Но даже за те краткие годы, что прошли со студенчества Блэра, все изменилось. Классическая архитектура корпусов академии — символов порядка и уверенности, — ныне служила маскировкой интеллектуальным ферментам, что бурлили внутри: традиционные теории уголовного расследования ставились по сомнение; прямо скажем, в некоторых прогрессивных кругах теории эти уже считались устарелыми.

Комиссар Блэр воспитал себя мастером вековых традиций: во-первых, проанализируй преступление; во-вторых, изучи место преступления; в-третьих, обдумай мотивы; в-четвертых, поищи улики; в-пятых, допроси подозреваемых; в-шестых и в-последних — составь описание преступника.

Сия трудоемкая и зачастую неэффективная метода ныне во всеуслышание отвергалась некими революционными теоретиками, что преподавали и проповедовали в неких заведениях на Континенте. Будучи в академии новичком, комиссар Блэр принужден был ознакомиться с новыми теориями; приступив к их изучению, он поразился, до чего радикально они отклонялись от традиции.

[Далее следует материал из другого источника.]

-- ==== Sys2Proof/Machine/Copies.lean ====
section
/-! DEFINITION. Scheduler records, feature proxies, COPY and the steps of a copy (06 R205, R206; 09 R295 to R304). -/
namespace Sys2Proof.Machine
open Sys2Proof

/-! ### Features and proxies (06 R205, R206; 07 R231) -/

/-- A feature by its FEAT bit: 1 VEC, 2 MAT, 3 COPY (either channel). -/
def Core.has (k : Core) (bit : Nat) : Bool :=
  if bit = 3 then k.cfg.mask / 8 % 4 != 0 else k.cfg.mask / 2 ^ bit % 2 = 1
/-- The LN of the proxy for a feature; 0xFFFF is NONE. -/
def Core.proxyLn (k : Core) (bit : Nat) : Nat :=
  if bit = 1 then fld k.cfg.proxy 15 0 else if bit = 2 then fld k.cfg.proxy 31 16 else fld k.cfg.proxy 47 32

/-- The next proxy after `hops` hops; none where the request ends in FEATURE-ABSENT. -/
def State.nextProxy (s : State) (c : CoreId) (bit hops : Nat) : Option CoreId :=
  let ln := (s.core c).proxyLn bit
  if hops ≥ 3 || ln = 0xFFFF then none else s.lnCore (s.partOf c) ln

/-- The chain of proxies from c reaches the feature, or the hops made when it does not. -/
def State.proxyChain (s : State) (bit : Nat) : Nat → CoreId → Nat → Option Nat
  | 0, _, hops => some hops
  | f + 1, c, hops =>
    if (s.core c).has bit then none
    else match s.nextProxy c bit hops with
      | none => some hops
      | some d => s.proxyChain bit f d (hops + 1)

/-- An engine request leaves for the proxy; the fault is raised before any effect (06 R206). REASON of FEATURE-ABSENT for a COPY that neither
channel can take is bit 3, COPY0: 06 R187 names COPY0 or COPY1 and does not say which (DESIGN CHOICE, log 53). -/
def State.toProxy (s : State) (c : CoreId) (n : Nat) (st : Strand) (bit : Nat) (k : Cont) (body : Body) : State :=
  match s.proxyChain bit 5 c 0, s.nextProxy c bit 0 with
  | none, some d =>
    (s.putStrand c n { st with run := .await .msg (waitFor k) }).send c d false (s.tagOf c st.lslot) body
  | some hops, _ => s.takeFault c n st (fFeature bit hops)
  | _, none => s.takeFault c n st (fFeature bit 0)

/-! ### Records (09 R295, R296) -/

def Core.freeRecord (k : Core) : Option Nat := (span 0 32).find? (fun i => (List.lookup i k.records).isNone)
def State.record (s : State) (c : CoreId) (i : Nat) : Option Record := List.lookup i (s.core c).records
def State.setRecord (s : State) (c : CoreId) (i : Nat) (r : Record) : State :=
  s.modCore c (fun k => { k with records := tblSet k.records i r })

def Record.isCopy (r : Record) : Bool :=
  match r.job with
  | .copy _ => true
  | .matrix _ => false
def Record.running (r : Record) : Bool :=
  match r.state with
  | .running => true
  | _ => false
def Record.isPending (r : Record) : Bool :=
  match r.state with
  | .pending => true
  | _ => false
def Record.queued (r : Record) : Bool := !r.running && !r.isPending

/-- A record of the strand's operation, not yet in a scheduler. -/
def recordOf (c : CoreId) (st : Strand) (prio : Bool) (deps : List Word) (job : Job) : Record :=
  { seq := 0, asid := st.asid, lslot := st.lslot, sid := st.sid, log := st.stat.log, priv := st.stat.priv, gang := st.gang,
    origin := c, cln := st.cln, prio := prio, order := 0, deps := deps.filter (fun h => h != 0), state := .waitdep,
    cancel := false, held := false, job := job }

/-- An operation takes record i of a scheduler; its handle (09 R295). -/
def State.takeRecord (s : State) (c : CoreId) (i : Nat) (r : Record) : Word × State :=
  let q := s.boardTake c i
  let k := q.2.core c
  (mkHandle (if r.isCopy then 0 else 1) k.cfg.ln i q.1,
    (q.2.setCore c { k with issueNo := k.issueNo + 1 }).setRecord c i { r with seq := q.1, order := k.issueNo })

/-- The rings a matrix task names (09 R306, R308, R316). -/
def matrixRings (m : MatrixJob) : List Nat :=
  let w := m.words.toList.getD 0 0
  if fld w 62 61 = 0 then
    [fld w 29 26, fld w 25 22] ++ (if bitAt w 55 then [fld w 21 18] else [])
  else [fld w 29 26, fld w 21 18]

/-- TASKREF of the named rings changes (09 R296, R306). -/
def State.taskRefs (s : State) (c : CoreId) (up : Bool) : List Nat → State
  | [] => s
  | i :: t =>
    let s := match s.ring c i with
      | none => s
      | some r => s.setRing c i { r with taskref := if up then (r.taskref + 1) % 256 else r.taskref - 1 }
    s.taskRefs c up t

/-- A record ends: the board entry, TASKREF and the trace (09 R296; 15 R447). -/
def State.endRecord (s : State) (c : CoreId) (i : Nat) (r : Record) (e : EndState) : State :=
  let s := s.boardEnd c i r.seq e r.job.progress
  let s := s.modCore c (fun k => { k with records := k.records.filter (fun x => x.1 != i) })
  let s := match r.job with
    | .copy _ => s
    | .matrix m => s.taskRefs c false (matrixRings m)
  s.trace c (if r.isCopy then 2 else 4) (r.lslot.getD 0)
    (mkHandle (if r.isCopy then 0 else 1) (s.core c).cfg.ln i r.seq).toNat

/-- A unit's fault ends its record and the launch (06 R188, R189; 09 R296). -/
def State.recordFault (s : State) (c : CoreId) (i : Nat) (r : Record) (f : FaultInfo) : State :=
  let h := mkHandle (if r.isCopy then 0 else 1) (s.core c).cfg.ln i r.seq
  (s.endRecord c i r .faulted).reportFault c r.asid r.lslot (if r.isCopy then 2 else 1) r.sid 0 h f

/-- The units of a record stand still: a stop of the core, of its launch, or of its logged context (09 R324; 15 R439, R445). -/
def State.unitHeld (s : State) (c : CoreId) (r : Record) : Bool :=
  r.held || (s.core c).dbg.stop ||
  (match s.logSlotOf (s.partOf c) r.asid with
    | none => false
    | some (_, l) => l.frozen && r.lslot.isSome)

Инициатором мятежа стал человек по имени Фредерик де Нессэр. В своем трактате «Курс общей криминалистики» он поставил теорию уголовного права на уши простым тезисом: «Природа преступления решительно случайна и требует новых систем анализа». Эти системы, полагал он, могут зародиться лишь в том случае, если объектом пересмотра станет сам язык, коим следователь описывает преступление. Нессэр предложил ввести совершенно новую терминологию, построенную вокруг триады ПРЕСТУПИВШИЙ — ПРЕСТУПЛЕННЫЙ — ПРЕСТУПЛЕНИЕ. По Нессэру, преступник был героем собственного преступления; естественно, повествование о нем должно указывать на этот базовый факт, а не искажать его в угоду следователю.

Некоторые последователи Нессэра, такие как Винсент Нагличек, пошли еще дальше и призвали к формальному структурному анализу преступлений, к созданию «системы различий» (выражение, использованное Нагличеком в основополагающей работе «Теория преступления»). Нагличек интуитивно угадал, что гений искусного преступника коренится в умении сделать «знакомое» преступление «незнакомым» — таким образом преступник, разумеется, продлевает следствие, но также доставляет извращенное (а может, не такое уж извращенное) удовольствие следователю, которому интеллектуальная загадка и видимая запутанность вариации только в радость. Структурный анализ позволит распознавать эти «незнакомые» преступления и укажет их место в архетипической истории преступности.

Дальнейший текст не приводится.